Nichtsdestotrotz gilt für Sie als Asthmatiker bei jeglicher Sportart die Einhaltung bestimmter Sicherheitskriterien:

  • Trainieren Sie, wenn möglich, niemals alleine, sondern immer mit einem Trainingspartner
  • Informieren Sie sich, was genau Sie bei einer Asthma-Attacke tun müssen
  • Haben Sie Ihre Notfallmedikation immer griffbereit zur Hand
  • Informieren Sie auch Ihren Trainingspartner über alle notwendigen Schritte bei einem Asthma-Anfall
  • Ihre sportliche Betätigung muss jederzeit abgebrochen werden können
  • Vergewissern Sie sich, dass Sie ärztliche Hilfe jederzeit und unverzüglich in Anspruch nehmen können
  • Gründlich aufwärmen, um den Körper an den Pulsanstieg zu gewöhnen
  • Puls sollte bei 60-70% der Maximalauslastung liegen
  • Jederzeit einen Pulsmesser tragen

Was genau passiert bei einem Asthma-Anfall während einer Anstrengung?
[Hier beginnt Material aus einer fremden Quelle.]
theorem cdProcess_keeps {c : Cfg} (x : F32) : Keeps (Sound c) (cdProcess x) :=
  .of_leaves fun s hs => .of_ok (cdProcess_apply x s) (hs.detect x)

theorem ctProcess_keeps {c : Cfg} (x : F32) : Keeps (Sound c) (ctProcess x) :=
  .of_leaves fun _ hs => .of_ok (ctProcess_apply hs.running hs.run.ctWr) (hs.track x)

/-! ## Voices (44_voice_engine.md R190 to R193) -/

namespace VoiceInv
variable {c : Cfg} {v : Voice} (h : VoiceInv c v)
include h

theorem setRate {p : Word} {i : F32} (hp : 1 ≤ p.toNat) (hi : i = incOf p) :
    VoiceInv c { v with period := p, inc := i, rateSet := true } :=
  { h with rate := fun _ => ⟨hp, hi⟩ }

theorem withRate {p : Word} (hp : 1 ≤ p.toNat) : VoiceInv c (v.withRate p) := h.setRate hp rfl

theorem withWave {len : Word} (hlen : 1 ≤ len.toNat ∧ len.toNat ≤ c.wt.toNat) : VoiceInv c (v.withWave len) :=
  { h with swapLen := fun _ => hlen, pending := fun _ => rfl }

theorem setPhase (x : F32) : VoiceInv c { v with phase := x } := { h with }

/-- The queued length is a legal one to play. -/
theorem swap {i : F32} (hp : v.pending = true) (hi : i = incOf v.period) :
    VoiceInv c { v with actLen := v.swapLen, inc := i, act := !v.act, pending := false } :=
  { actLen := h.swapLen (h.pending hp)
    swapLen := h.swapLen
    pending := fun hp' => nomatch hp'
    rate := fun hr => ⟨(h.rate hr).1, hi⟩ }

/-- The commit takes the increment of the stored period (90_conflicts.md C7). -/
theorem commit (hp : v.pending = true) : VoiceInv c v.commit := h.swap hp rfl

theorem advance : VoiceInv c v.advance := by
  unfold Voice.advance
  simp only
  split
  · split
    case isTrue hp => exact (h.setPhase _).commit hp
    case isFalse => exact h.setPhase _
  · exact h.setPhase _

end VoiceInv

theorem voiceSetRate_keeps {c : Cfg} (v : Nat) {p : Word} (hp : 1 ≤ p.toNat) :
    Keeps (Sound c) (voiceSetRate v p) :=
  .of_leaves fun _ hs => (voiceAt_leaves hs v).bind fun _ _ ⟨hx, ht⟩ =>
    (keeps_putVoice_inv v (hx.withRate hp)).leaves ht

theorem voiceSetWaveform_keeps {c : Cfg} (v : Nat) {len : Word} (hlen : 1 ≤ len.toNat ∧ len.toNat ≤ c.wt.toNat) :
    Keeps (Sound c) (voiceSetWaveform v len) :=
  .of_leaves fun _ hs => (voiceAt_leaves hs v).bind fun _ _ ⟨hx, ht⟩ =>
    Keeps.leaves
      (keeps_bind
        (keeps_forFrom (fun _ => keeps_bind (keeps_loadCell _ _ _) fun _ => keeps_bind (keeps_get _) fun _ =>
          keeps_store rfl _ _) _ 0)
        fun _ => keeps_putVoice_inv v (hx.withWave hlen))
      ht

theorem keeps_raise_sound {α : Type} {c : Cfg} (x : FaultCause) (i : Word) :
    Keeps (Sound c) (raiseFault x i : M α) :=
  keeps_raise fun _ h => h.recordFault x i

theorem voiceNext_keeps {c : Cfg} (v : Nat) : Keeps (Sound c) (voiceNext v) := by
  refine .of_leaves fun s hs => (voiceAt_leaves hs v).bind fun x t ⟨hx, ht⟩ => .ite (fun _ => ?_) fun _ => ?_
  · exact .of_error (M.bind_of_error rfl) (ht.recordFault .voiceNotReady (u32 v))
  · cases floorU x.position x.actLen with
    | none => exact (keeps_raise_sound _ _).leaves ht
    | some i =>
      refine Keeps.leaves (keeps_bind (keeps_get _) fun _ => ?_) ht
      refine keeps_bind (keeps_loadCell _ _ _) fun _ => keeps_bind (keeps_loadCell _ _ _) fun _ => ?_
      exact keeps_bind (keeps_putVoice_inv v hx.advance) fun _ => keeps_pure _ _

/-! ## Engine (R196) -/

theorem mixVoices_keeps {c : Cfg} (amp : F32) (n i : Nat) (acc : F32) : Keeps (Sound c) (mixVoices amp n i acc) := by
  induction n generalizing i acc with
  | zero => exact keeps_pure _ acc
  | succ n ih => exact keeps_bind (voiceNext_keeps i) fun y => ih (i + 1) _

theorem Sound.assigned {c : Cfg} {s : State} (h : Sound c s) (y : Cycle) : Sound c (s.assigned y) := by
  have hrr := h.inBounds.rr
  have hv := h.inBounds.hasVoice hrr
  unfold State.assigned
  split
  case isTrue hy =>
    refine (h.setVoice hv ((h.voiceInv hv).withRate (p := y.length) hy.2)).setRr ?_
    rw [h.cfg]
    exact incMod_lt _ (by omega)
  case isFalse => exact h

theorem Sound.tracked {c : Cfg} {s : State} (h : Sound c s) (x : F32) : Sound c (s.tracked x) :=
  (h.track x).assigned _

theorem engProcess_keeps {c : Cfg} (x : F32) : Keeps (Sound c) (engProcess x) :=
  .of_leaves fun s hs =>
    have hb := hs.inBounds
    .congr (engProcess_apply hs.running (by rw [hs.cfg]; exact hb.ctWr) (hb.hasVoice hb.rr))
      ((mixVoices_keeps _ _ _ _).leaves (hs.tracked x))

/-! ## Pipeline (45_pipeline.md R220 to R224) -/

theorem u32_toNat (w : Word) : u32 w.toNat = w := BitVec.ofNat_toNat 32 w

/-- One sample more in the history, the count capped at a window (R221). -/
theorem fillNext_le (fill win : Word) : (u32 (min (fill.toNat + 1) win.toNat)).toNat ≤ win.toNat := by
  have hw := win.isLt
  unfold u32
  rw [BitVec.toNat_ofNat, Nat.mod_eq_of_lt (by omega)]
  omega

theorem fillNext_of_full (win : Word) : u32 (min (win.toNat + 1) win.toNat) = win := by
  rw [Nat.min_eq_right (Nat.le_succ _), u32_toNat]

/-- The history counters after a sample, whatever hop count is left (R220, R221). -/
theorem Sound.recordSample {c : Cfg} {s : State} (h : Sound c s) (x : F32) {hop : Word}
    (hhop : hop.toNat < c.hop.toNat) :
    Sound c ((s.poke .hist s.pipe.hwr.toNat x).setPipe
      { hwr := incMod s.pipe.hwr s.cfg.hist
        fill := u32 (min (s.pipe.fill.toNat + 1) s.cfg.win.toNat)
        hopCnt := hop }) := by
  have hhwr := h.inBounds.hwr
  have hcell : s.pipe.hwr.toNat < s.spaceSize .hist := by rw [h.inBounds.spaceSize]; exact hhwr
  rw [h.cfg]
  refine (h.poke x hcell rfl).setPipe (incMod_lt _ (by omega)) hhop (fillNext_le _ _) fun hfull => ?_
  have hfill : s.pipe.fill = c.win := by rw [h.run.full hfull, h.cfg]
  rw [hfill]
  exact fillNext_of_full c.win

/-- A window goes to the slot only with the history full, and it stays full while the window is copied (R222). -/
theorem publishWindow_keeps {c : Cfg} : Keeps (Sound c) publishWindow := by
  refine .of_leaves fun s hs => .bind_ok (M.get_apply s) (.ite (fun hpub => ?_) fun _ => .pure hs)
  have hfill : s.pipe.fill = c.win := by
    rw [Bool.and_eq_true, beq_iff_eq] at hpub
    rw [hpub.2, hs.cfg]
  have hcopy : Keeps (fun t => Sound c t ∧ t.pipe.fill = c.win)
      (forFrom s.cfg.win.toNat 0 (fun i => do
        let w ← loadCell .hist (histIndex s.pipe.hwr.toNat s.cfg.hist.toNat s.cfg.win.toNat i)
        storeCell .wmb i w)) :=
    keeps_forFrom (fun i => keeps_bind (keeps_loadCell _ _ _) fun w =>
      keeps_storeCell fun t hi ht => ⟨ht.1.poke w hi rfl, ht.2⟩) _ 0
  refine .bind ((hcopy.leaves ⟨hs, hfill⟩).imp (fun _ ht => ht.1) fun _ _ ht => ht) ?_
  exact fun _ t ht => .of_ok (M.modify_apply _ t) (ht.1.setWmb fun _ => ht.2)

/-- The hop counter stays below the hop length: it is cleared when it gets there (R220). -/
theorem sampleStep_keeps {c : Cfg} (x : F32) : Keeps (Sound c) (sampleStep x) := by
  refine .of_leaves fun s hs => ?_
  have hhop : s.pipe.hopCnt.toNat < s.cfg.hop.toNat := hs.run.hopCnt
  have hbelow := s.cfg.hop.isLt
  refine .bind_ok (historyWrite_apply hs.running hs.run.hwr) (.bind_ok (M.get_apply _) ?_)
  refine .ite (fun _ => ?_) fun hne => ?_
  · have hzero := hs.recordSample x (hop := 0) (by rw [← hs.cfg]; exact Nat.zero_lt_of_lt hhop)
    exact .bind_ok (M.set_apply _ _)
      (Keeps.leaves (keeps_bind publishWindow_keeps fun _ => engProcess_keeps x) hzero)
  · refine (engProcess_keeps x).leaves (hs.recordSample x ?_)
    have hne' : s.pipe.hopCnt + 1 ≠ s.cfg.hop := fun h => hne (beq_iff_eq.2 h)
    rw [← hs.cfg]
    bv_omega

theorem blockSample_keeps {c : Cfg} (i : Nat) : Keeps (Sound c) (blockSample i) :=
  keeps_bind (keeps_loadCell _ _ _) fun x => keeps_bind (sampleStep_keeps x) fun _ => keeps_store rfl _ _

/-! ## Analyzer (43_analyzer.md R160 to R167) -/

theorem anLoad_keeps {c : Cfg} : Keeps (Sound c) anLoad :=
  keeps_bind (keeps_get _) fun _ =>
    keeps_forFrom (fun _ => keeps_bind (keeps_loadCell _ _ _) fun _ => keeps_store rfl _ _) _ 0

theorem anWindow_keeps {c : Cfg} : Keeps (Sound c) anWindow :=
  keeps_bind (keeps_get _) fun _ => keeps_forFrom (fun _ => keeps_bind (keeps_loadCell _ _ _) fun _ =>
    keeps_bind (keeps_loadCell _ _ _) fun _ => keeps_bind (keeps_store rfl _ _) fun _ => keeps_store rfl _ _) _ 0

theorem swapCells_keeps {c : Cfg} {sp : Space} (hsp : sp.isTable = false) (i j : Nat) :
    Keeps (Sound c) (swapCells sp i j) :=
  keeps_bind (keeps_loadCell _ _ _) fun _ => keeps_bind (keeps_loadCell _ _ _) fun _ =>
    keeps_bind (keeps_store hsp _ _) fun _ => keeps_store hsp _ _

theorem anPermute_keeps {c : Cfg} (n bits : Nat) : Keeps (Sound c) (anPermute n bits) :=
  keeps_forFrom (fun _ => keeps_ite (fun _ => keeps_bind (swapCells_keeps rfl _ _) fun _ => swapCells_keeps rfl _ _)
    fun _ => keeps_pure _ _) _ 0

theorem butterfly_keeps {c : Cfg} (a b t : Nat) : Keeps (Sound c) (butterfly a b t) := by
  refine keeps_bind (keeps_loadCell _ _ _) fun _ => keeps_bind (keeps_loadCell _ _ _) fun _ => ?_
  refine keeps_bind (keeps_loadCell _ _ _) fun _ => keeps_bind (keeps_loadCell _ _ _) fun _ => ?_
  refine keeps_bind (keeps_loadCell _ _ _) fun _ => keeps_bind (keeps_loadCell _ _ _) fun _ => ?_
  refine keeps_bind (keeps_store rfl _ _) fun _ => keeps_bind (keeps_store rfl _ _) fun _ => ?_
  exact keeps_bind (keeps_store rfl _ _) fun _ => keeps_store rfl _ _

theorem anFft_keeps {c : Cfg} : Keeps (Sound c) anFft :=
  keeps_bind (keeps_get _) fun _ => keeps_bind (anPermute_keeps _ _) fun _ =>
    keeps_forFrom (fun _ => keeps_forFrom (fun _ => keeps_forFrom (fun _ => butterfly_keeps _ _ _) _ 0) _ 0) _ 1

/-- The peak is a bin of the lower half, so its register stays in range (R163). -/
theorem anPeak_keeps {c : Cfg} : Keeps (Sound c) anPeak := by
  refine .of_leaves fun s hs => .bind_ok (M.get_apply s) ?_
  obtain ⟨b, hb⟩ := hs.inBounds.window
  have hwin : 2 ≤ s.cfg.win.toNat := by rw [hs.cfg, hb, Nat.pow_succ]; have := Nat.two_pow_pos b; omega
  obtain ⟨k, hk, hsearch⟩ := peakSearch_lt hs.running (m := s.cfg.win.toNat / 2) (by omega)
    (s.cfg.win.toNat / 2 - 1) 1 0 (s.binMag 0) (by omega) (by omega)
  refine .bind_ok (binMagnitude_apply hs.running (by omega)) (.bind_ok hsearch ?_)
  have hreg : (u32 k).toNat < c.win.toNat / 2 := by
    have hw := s.cfg.win.isLt
    unfold u32
    rw [BitVec.toNat_ofNat, Nat.mod_eq_of_lt (by omega), ← hs.cfg]
    exact hk
  refine Keeps.leaves (keeps_bind (keeps_loadCell _ _ _) fun _ => keeps_bind ?_ fun _ => ?_) hs
  · exact keeps_forFrom (fun _ => keeps_bind (keeps_loadCell _ _ _) fun _ => keeps_bind (keeps_loadCell _ _ _) fun _ =>
      keeps_store rfl _ _) _ 0
  · exact keeps_bind (keeps_modify fun t ht => ht.setAn hreg ht.run.present) fun _ =>
      keeps_bind (keeps_loadCell _ _ _) fun _ => keeps_pure _ _

theorem anCoarse_keeps {c : Cfg} (k : Nat) : Keeps (Sound c) (anCoarse k) :=
  .of_leaves fun s hs => .of_ok rfl (hs.setAn (by rw [← hs.cfg]; exact hs.run.anK) hs.run.present)

theorem anRefine_keeps {c : Cfg} (pk : Peak) (fEst : F32) : Keeps (Sound c) (anRefine pk fEst) := by
  refine .of_leaves fun s hs => ?_
  cases h : refined s.cfg pk fEst with
  | some f => exact .of_ok (anRefine_of_some h) hs
  | none => exact .of_error (anRefine_of_none h) (hs.recordFault _ _)

theorem anRun_keeps {c : Cfg} : Keeps (Sound c) anRun :=
  keeps_bind anWindow_keeps fun _ => keeps_bind anFft_keeps fun _ => keeps_bind anPeak_keeps fun _ =>
    keeps_bind (anCoarse_keeps _) fun _ => anRefine_keeps _ _

/-- An estimate is published only after the first analysis (45_pipeline.md R230). -/
theorem Sound.published {c : Cfg} {s : State} (h : Sound c s) (f : F32) : Sound c (s.published f) := by
  have hk : s.an.k.toNat < c.win.toNat / 2 := by rw [← h.cfg]; exact h.run.anK
  unfold State.published
  split
  case isTrue hprimed => exact (h.setFreq (x := ⟨f, true⟩) fun _ => hprimed).setAn hk fun _ => hprimed
  case isFalse => exact h.setAn hk fun _ => rfl

theorem anTake_keeps {c : Cfg} : Keeps (Sound c) anTake :=
  keeps_bind anLoad_keeps fun _ => keeps_modify fun t ht =>
    (ht.setWmb (x := { t.wmb with full := false }) fun hf => nomatch hf).setAn
      (by rw [← ht.cfg]; exact ht.run.anK) ht.run.present

theorem anFinish_keeps {c : Cfg} : Keeps (Sound c) anFinish :=
  keeps_bind anRun_keeps fun f => keeps_modify fun _ ht => ht.published f

end Sys2Proof.Machine
end

section
/-! SUPPORT. Every command and every turn keeps the invariant. -/

namespace Sys2Proof.Machine

/-! ## Commands and agent steps (00_scope.md R14) -/

/-- A command keeps the invariant when its own pseudocode does in the states that admission lets through: a refusal
leaves the state as it was. -/
theorem command_inv {lock : Bool} {need : RunNeed} {body : M (List Word)} {s t : State} (hs : Inv s)
    (hbody : need.met s.running = true → Leaves Inv body s (fun _ u => Inv u))
    (h : command lock need body s = .next t) : Inv t := by
  have hleaves : Leaves Inv (do admission lock need; body) s (fun _ u => Inv u) := by
    rcases admit_cases lock need s with ⟨-, ha⟩ | ⟨-, -, ha⟩ | ⟨-, hmet, ha⟩
    · exact .of_error (M.bind_of_error ha) hs
    · exact .of_error (M.bind_of_error ha) hs
    · exact .bind_ok ha (hbody hmet)
  rcases outcomeOf_cases (do admission lock need; body) s with
    ⟨_, u, hu, ho⟩ | ⟨u, hu, ho⟩ | ⟨_, _, -, ho⟩ | ⟨_, _, -, ho⟩
  all_goals
    rw [command, ho] at h
    cases h
  case inl => exact (hleaves.post hu).respond _ _
  case inr.inl => exact (hleaves.stop hu).respond _ _
  case inr.inr.inl => exact hs.respond _ _

/-- Pseudocode that keeps what holds of a running block keeps the invariant. -/
theorem Keeps.leaves_inv {α : Type} {x : M α} {s : State} (hx : Keeps (Sound s.cfg) x) (hs : Inv s)
    (hr : s.running = true) : Leaves Inv x s (fun _ t => Inv t) :=
  (hx.leaves (.of_inv hs rfl hr)).imp (fun _ h => h.inv) fun _ _ h => h.inv

theorem runningCommand_inv {lock : Bool} {body : M (List Word)} {s t : State} (hs : Inv s)
    (hbody : Keeps (Sound s.cfg) body) (h : command lock .running body s = .next t) : Inv t :=
  command_inv (need := .running) hs (fun hr => hbody.leaves_inv hs hr) h

theorem agentOutcome_inv {body : M Unit} {s t : State} (hs : Inv s) (hr : s.running = true)
    (hbody : Keeps (Sound s.cfg) body) (h : agentOutcome body s = .next t) : Inv t := by
  have hleaves := hbody.leaves_inv hs hr
  unfold agentOutcome at h
  cases hb : body s with
  | ok a u => rw [hb] at h; cases h; exact hleaves.post hb
  | error e u =>
    rw [hb] at h
    cases e with
    | raised => cases h; exact hleaves.stop hb
    | refused st => cases h; exact hs
    | fault f => cases h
Ein Asthma-Anfall kann nicht nur durch eine Anstrengung, sondern beispielsweise auch durch eine Infektion oder Allergie ausgelöst werden. Dabei reagieren Ihre Atemwege auf bestimmte Auslöser oder Reize wie trockene und kalte Luft.

Grundsätzlich ist bei Beginn einer sportlichen Betätigung der physiologische Ablauf bei Asthma-Erkrankten und gesunden Menschen gleich. Sobald Sie sich einer körperlichen Überbelastung aussetzen, geraten Sie in Atemnot. Wird die Anstrengung nun beendet, hört bei gesunden Menschen auch die Atemnot wieder auf. Bei Asthma-Kranken jedoch löst dies nun eine Kettenreaktion aus, die sich vor allem in einer Verengung der Atemwege manifestiert. Nur eine akute Behandlung mit einem Bedarfsmedikament kann diesem Prozess entgegenwirken. In Deutschland gehört Asthma zu den häufigsten chronischen Erkrankungen. Bei ungefähr zehn Prozent aller Kinder unter 15 Jahren wird die Erkrankung diagnostiziert. Weltweite Schätzungen gehen von circa 300 Millionen Asthmakranken aus.